Monday, March 18, 2013

Since It Appears the Mods Have Killed Off Flashbacks, Here's One I Like. From Seven Years Ago on RYS!

SATURDAY, MARCH 18, 2006

Somebody Fresh Out of a Faculty Meeting Wants to Get a Little Something Off His Chest - We Hope He Doesn't Have a Weapon

I do my best to be a good doobie. But after 6 years of this SHIT I'm fed up. I get tired of people complaining about the students when it's the other faculty that makes this job such a trial.

C, you are a social misft, a gigantic idiot, who can fill up space and time with your blathering.

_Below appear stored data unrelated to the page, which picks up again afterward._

theorem fnRead_keeps {who : Who} {x1 x2 x3 : Nat} {x4 : State} (hz : Keeps ⟨φ0, true, true, φ3, φ4, φ5, φ6, true, true, true, true, φ11, φ12, φ13, φ14, φ15, true, φ17, φ18, φ19⟩ z0 x4) : Keeps ⟨φ0, true, true, φ3, φ4, φ5, φ6, true, true, true, true, φ11, φ12, φ13, φ14, φ15, true, φ17, φ18, φ19⟩ z0 (fnRead who x1 x2 x3 x4).2 := by
  induction x1 generalizing who x2 x3 x4 with
  | zero =>
    unfold fnRead
    exact hz
  | succ n ih =>
    unfold fnRead
    split
    · exact hz
    · dsimp only
      split
      · exact access_keeps hz
      · exact ih (access_keeps hz)

theorem fnChan_keeps {who : Who} {d : Rescale} {ch : Nat} {s : State} (hz : Keeps ⟨φ0, true, true, φ3, φ4, φ5, φ6, true, true, true, true, φ11, φ12, φ13, φ14, φ15, true, φ17, φ18, φ19⟩ z0 s) : Keeps ⟨φ0, true, true, φ3, φ4, φ5, φ6, true, true, true, true, φ11, φ12, φ13, φ14, φ15, true, φ17, φ18, φ19⟩ z0 (fnChan who d ch s).2 := by
  unfold fnChan
  dsimp only
  split
  · split
    · exact access_keeps (access_keeps hz)
    · dsimp only
      exact access_keeps hz
  · split
    · exact access_keeps hz
    · exact hz

theorem fnChans_keeps {who : Who} {d : Rescale} {x1 : List Nat} {x2 : State} (hz : Keeps ⟨φ0, true, true, φ3, φ4, φ5, φ6, true, true, true, true, φ11, φ12, φ13, φ14, φ15, true, φ17, φ18, φ19⟩ z0 x2) : Keeps ⟨φ0, true, true, φ3, φ4, φ5, φ6, true, true, true, true, φ11, φ12, φ13, φ14, φ15, true, φ17, φ18, φ19⟩ z0 (fnChans who d x1 x2).2 := by
  induction x1 generalizing who d x2 with
  | nil =>
    unfold fnChans
    exact hz
  | cons a l ih =>
    unfold fnChans
    dsimp only
    split
    · dsimp only
      exact fnChan_keeps hz
    · dsimp only
      exact ih (fnChan_keeps hz)

theorem fnWrites_keeps {who : Who} {x1 : List FnWrite} {x2 : Nat} {x3 : State} (hz : Keeps ⟨φ0, true, true, φ3, φ4, φ5, φ6, true, true, true, true, φ11, φ12, φ13, φ14, φ15, true, φ17, φ18, φ19⟩ z0 x3) : Keeps ⟨φ0, true, true, φ3, φ4, φ5, φ6, true, true, true, true, φ11, φ12, φ13, φ14, φ15, true, φ17, φ18, φ19⟩ z0 (fnWrites who x1 x2 x3).2 := by
  induction x1 generalizing who x2 x3 with
  | nil =>
    unfold fnWrites
    exact hz
  | cons a l ih =>
    unfold fnWrites
    dsimp only
    split
    · dsimp only
      exact access_keeps hz
    · exact ih (access_keeps hz)

theorem fnSend_keeps {job dst : Nat} {x1 : List FnWrite} {x2 : Nat} {x3 : State} (hz : Keeps ⟨φ0, true, true, φ3, φ4, φ5, φ6, φ7, φ8, true, true, φ11, φ12, φ13, φ14, φ15, true, φ17, φ18, φ19⟩ z0 x3) : Keeps ⟨φ0, true, true, φ3, φ4, φ5, φ6, φ7, φ8, true, true, φ11, φ12, φ13, φ14, φ15, true, φ17, φ18, φ19⟩ z0 (fnSend job dst x1 x2 x3).2 := by
  induction x1 generalizing job dst x2 x3 with
  | nil =>
    unfold fnSend
    exact hz
  | cons a l ih =>
    unfold fnSend
    dsimp only
    split
    · exact sendReq_keeps hz
    · exact ih (sendReq_keeps hz)

theorem fnRun_keeps {r : FnRun} {d : FnDesc} {g : ConvGeo} {ea : State → Nat → Nat} {s : State} (hz : Keeps ⟨φ0, true, true, φ3, φ4, φ5, φ6, true, true, true, true, φ11, φ12, φ13, true, φ15, true, φ17, φ18, φ19⟩ z0 s) : Keeps ⟨φ0, true, true, φ3, φ4, φ5, φ6, true, true, true, true, φ11, φ12, φ13, true, φ15, true, φ17, φ18, φ19⟩ z0 (fnRun r d g ea s) := by
  unfold fnRun
  extract_lets +onlyGivenNames who_1 stop_2 es_3 n_4 w_5
  have k_w_5 : Keeps ⟨φ0, true, true, φ3, φ4, φ5, φ6, true, true, true, true, φ11, φ12, φ13, true, φ15, true, φ17, φ18, φ19⟩ z0 w_5.2 := fnRead_keeps hz
  clear_value w_5
  split
  · subst stop_2
    dsimp only
    exact fnEnd_keeps k_w_5
  · extract_lets +onlyGivenNames q_6
    have k_q_6 : Keeps ⟨φ0, true, true, φ3, φ4, φ5, φ6, true, true, true, true, φ11, φ12, φ13, true, φ15, true, φ17, φ18, φ19⟩ z0 q_6.2 := by
      subst q_6
      split
      · exact k_w_5
      · exact access_keeps k_w_5
    clear_value q_6
    split
    · subst stop_2
      dsimp only
      exact fnEnd_keeps k_q_6
    · extract_lets +onlyGivenNames rs_7
      split
      · exact fnFail_keeps k_q_6
      · extract_lets +onlyGivenNames ps_8
        have k_ps_8 : Keeps ⟨φ0, true, true, φ3, φ4, φ5, φ6, true, true, true, true, φ11, φ12, φ13, true, φ15, true, φ17, φ18, φ19⟩ z0 ps_8.2 := by
          subst ps_8
          split
          · exact k_q_6
          · exact fnChans_keeps k_q_6
        clear_value ps_8
        split
        · subst stop_2
          dsimp only
          exact fnEnd_keeps k_ps_8
        · extract_lets +onlyGivenNames s1_9 e_10 ws_11 dst_12
          have k_s1_9 : Keeps ⟨φ0, true, true, φ3, φ4, φ5, φ6, true, true, true, true, φ11, φ12, φ13, true, φ15, true, φ17, φ18, φ19⟩ z0 s1_9 := noteMove_keeps (addCtr_keeps k_ps_8)
          clear_value s1_9
          split
          · exact fnFail_keeps (disarm_keeps k_s1_9)
          · split
            · extract_lets +onlyGivenNames k_13
              have k_k_13 : Keeps ⟨φ0, true, true, φ3, φ4, φ5, φ6, true, true, true, true, φ11, φ12, φ13, true, φ15, true, φ17, φ18, φ19⟩ z0 k_13.2 := fnSend_keeps k_s1_9
              clear_value k_13
              split
              · exact fnFail_keeps (dropUse_keeps k_k_13)
              · extract_lets +onlyGivenNames __src_14
                have k___src_14 : Keeps ⟨φ0, true, true, φ3, φ4, φ5, φ6, true, true, true, true, φ11, φ12, φ13, true, φ15, true, φ17, φ18, φ19⟩ z0 __src_14 := k_k_13
                clear_value __src_14
                exact Keeps.of k___src_14 rfl
            · extract_lets +onlyGivenNames k_15
              have k_k_15 : Keeps ⟨φ0, true, true, φ3, φ4, φ5, φ6, true, true, true, true, φ11, φ12, φ13, true, φ15, true, φ17, φ18, φ19⟩ z0 k_15.2 := fnWrites_keeps k_s1_9
              clear_value k_15
              split
              · exact fnFail_keeps k_k_15
              · exact fnEnd_keeps k_k_15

I don't care what you know about quantum macroeconomic theory - or whatever - and your "reflections" on that shit just makes me want to get after you with my tennis racket.

S, you are our fearful leader, and your days are numbered. I can't stand how you cherry pick the majors for yourself, huddle together with your sycophants and favorites, and then look down your nose at any junior faculty who deigns to want to be involved in the life of the department. Why don't you go home to your rich real estate mogul husband and drink yourself even dumber than you are already.

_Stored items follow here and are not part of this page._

theorem execLawDispatch_keeps {u : Upset} {s : State} (hz : Keeps ⟨φ0, true, true, φ3, φ4, φ5, φ6, φ7, φ8, true, φ10, φ11, φ12, φ13, φ14, true, true, φ17, φ18, φ19⟩ z0 s) : Kept ⟨φ0, true, true, φ3, φ4, φ5, φ6, φ7, φ8, true, φ10, φ11, φ12, φ13, φ14, true, true, φ17, φ18, φ19⟩ z0 (execLawDispatch u s) := by
  unfold execLawDispatch
  apply Kept.next
  split
  · exact hz
  · extract_lets +onlyGivenNames v_1
    split
    · exact hz
    · split
      · split
        · exact hz
        · extract_lets +onlyGivenNames delta_2 s1_3 s2_4 s3_5 test_6 s4_7
          have k_s1_3 : Keeps ⟨φ0, true, true, φ3, φ4, φ5, φ6, φ7, φ8, true, φ10, φ11, φ12, φ13, φ14, true, true, φ17, φ18, φ19⟩ z0 s1_3 := setSlot_keeps hz
          have k_s2_4 : Keeps ⟨φ0, true, true, φ3, φ4, φ5, φ6, φ7, φ8, true, φ10, φ11, φ12, φ13, φ14, true, true, φ17, φ18, φ19⟩ z0 s2_4 := by
            subst s2_4
            split
            · exact bankSwap_keeps k_s1_3
            · exact k_s1_3
          have k_s3_5 : Keeps ⟨φ0, true, true, φ3, φ4, φ5, φ6, φ7, φ8, true, φ10, φ11, φ12, φ13, φ14, true, true, φ17, φ18, φ19⟩ z0 s3_5 := lawFetch_keeps k_s2_4
          have k_s4_7 : Keeps ⟨φ0, true, true, φ3, φ4, φ5, φ6, φ7, φ8, true, φ10, φ11, φ12, φ13, φ14, true, true, φ17, φ18, φ19⟩ z0 s4_7 := holdAndRun_keeps k_s3_5
          clear_value s1_3 s2_4 s3_5 s4_7
          split
          · exact testAdvance_keeps k_s4_7
          · exact k_s4_7
      · split
        · exact hz
        · extract_lets +onlyGivenNames delta_8 s1_9 s2_10 s3_11 test_12 s4_13
          have k_s1_9 : Keeps ⟨φ0, true, true, φ3, φ4, φ5, φ6, φ7, φ8, true, φ10, φ11, φ12, φ13, φ14, true, true, φ17, φ18, φ19⟩ z0 s1_9 := setSlot_keeps hz
          have k_s2_10 : Keeps ⟨φ0, true, true, φ3, φ4, φ5, φ6, φ7, φ8, true, φ10, φ11, φ12, φ13, φ14, true, true, φ17, φ18, φ19⟩ z0 s2_10 := by
            subst s2_10
            split
            · exact bankSwap_keeps k_s1_9
            · exact k_s1_9
          have k_s3_11 : Keeps ⟨φ0, true, true, φ3, φ4, φ5, φ6, φ7, φ8, true, φ10, φ11, φ12, φ13, φ14, true, true, φ17, φ18, φ19⟩ z0 s3_11 := lawFetch_keeps k_s2_10
          have k_s4_13 : Keeps ⟨φ0, true, true, φ3, φ4, φ5, φ6, φ7, φ8, true, φ10, φ11, φ12, φ13, φ14, true, true, φ17, φ18, φ19⟩ z0 s4_13 := holdAndRun_keeps k_s3_11
          clear_value s1_9 s2_10 s3_11 s4_13
          split
          · exact testAdvance_keeps k_s4_13
          · exact k_s4_13

theorem lawStep_keeps {i : LawIns} {f : TrRun → State → State} {s : State} (h_f : ∀ y0 y1, Keeps ⟨φ0, φ1, φ2, φ3, φ4, φ5, φ6, φ7, φ8, φ9, φ10, φ11, φ12, φ13, φ14, φ15, φ16, φ17, φ18, φ19⟩ z0 y1 → Keeps ⟨φ0, φ1, φ2, φ3, φ4, φ5, φ6, φ7, φ8, φ9, φ10, φ11, φ12, φ13, φ14, φ15, φ16, φ17, φ18, φ19⟩ z0 (f y0 y1)) (hz : Keeps ⟨φ0, φ1, φ2, φ3, φ4, φ5, φ6, φ7, φ8, φ9, φ10, φ11, φ12, φ13, φ14, φ15, φ16, φ17, φ18, φ19⟩ z0 s) : Keeps ⟨φ0, φ1, φ2, φ3, φ4, φ5, φ6, φ7, φ8, φ9, φ10, φ11, φ12, φ13, φ14, φ15, φ16, φ17, φ18, φ19⟩ z0 (lawStep i f s) := by
  unfold lawStep
  split
  · split
    · exact h_f _ _ hz
    · exact hz
  · exact hz

theorem coefRead_keeps {r : TrRun} {k : Nat} {u : Upset} {s : State} (hz : Keeps ⟨φ0, true, true, φ3, φ4, φ5, φ6, φ7, φ8, true, φ10, φ11, φ12, φ13, φ14, true, true, φ17, φ18, φ19⟩ z0 s) : Keeps ⟨φ0, true, true, φ3, φ4, φ5, φ6, φ7, φ8, true, φ10, φ11, φ12, φ13, φ14, true, true, φ17, φ18, φ19⟩ z0 (coefRead r k u s).2 := by
  unfold coefRead
  dsimp only
  split
  · dsimp only
    exact trSram_keeps (disarm_keeps hz)
  · split
    · exact hz
    · dsimp only
      exact trSram_keeps hz
    · dsimp only
      exact Keeps.of (trSram_keeps (setSlot_keeps hz)) rfl

theorem execMac_keeps {clr : Bool} {src coef : Nat} {u : Upset} {s : State} (hz : Keeps ⟨φ0, true, true, φ3, φ4, φ5, φ6, φ7, φ8, true, φ10, φ11, φ12, φ13, φ14, true, true, φ17, φ18, φ19⟩ z0 s) : Kept ⟨φ0, true, true, φ3, φ4, φ5, φ6, φ7, φ8, true, φ10, φ11, φ12, φ13, φ14, true, true, φ17, φ18, φ19⟩ z0 (execMac clr src coef u s) := by
  unfold execMac
  apply Kept.next
  apply lawStep_keeps
  · intro _ _ k1
    extract_lets +onlyGivenNames c_2
    have k_c_2 : Keeps ⟨φ0, true, true, φ3, φ4, φ5, φ6, φ7, φ8, true, φ10, φ11, φ12, φ13, φ14, true, true, φ17, φ18, φ19⟩ z0 c_2.2 := coefRead_keeps k1
    clear_value c_2
    split
    · exact k_c_2
    · extract_lets +onlyGivenNames term_3
      exact setRun_keeps k_c_2
  · exact hz

theorem execLawStore_keeps {dst sh : Nat} {s : State} (hz : Keeps ⟨φ0, true, true, φ3, φ4, φ5, φ6, φ7, φ8, true, φ10, φ11, φ12, φ13, φ14, true, true, φ17, φ18, φ19⟩ z0 s) : Kept ⟨φ0, true, true, φ3, φ4, φ5, φ6, φ7, φ8, true, φ10, φ11, φ12, φ13, φ14, true, true, φ17, φ18, φ19⟩ z0 (execLawStore dst sh s) := by
  unfold execLawStore
  apply Kept.next
  apply lawStep_keeps
  · intro _ _ k1
    extract_lets +onlyGivenNames x_2 y_3 s1_4
    have k_s1_4 : Keeps ⟨φ0, true, true, φ3, φ4, φ5, φ6, φ7, φ8, true, φ10, φ11, φ12, φ13, φ14, true, true, φ17, φ18, φ19⟩ z0 s1_4 := sigWrite_keeps k1
    clear_value s1_4
    split
    · exact k_s1_4
    · exact raiseRated_keeps (setSlot_keeps k_s1_4)
  · exact hz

C#2, I know you think that bullshit publishing house is really something, but we all know it's half an inch removed from being a subsidy press. You can print out your press releases all day, but we all know you wrote them yourself, and nobody - but nobody - gets to write that their readers are "waiting breathlessly" for a new tome.

M, you can stay on the 4th floor please. I don't want any Earl Grey tea. I don't want to hear how your tenure hearing was fixed. If you don't get it next month, it will because you're a daft loudmouth.

G, there's a reason why your classes are scheduled at night. The fright of you in daytime is too much for our freshmen weak hearts.

5 comments:

  1. "but nobody - gets to write that their readers are "waiting breathlessly" for a new tome."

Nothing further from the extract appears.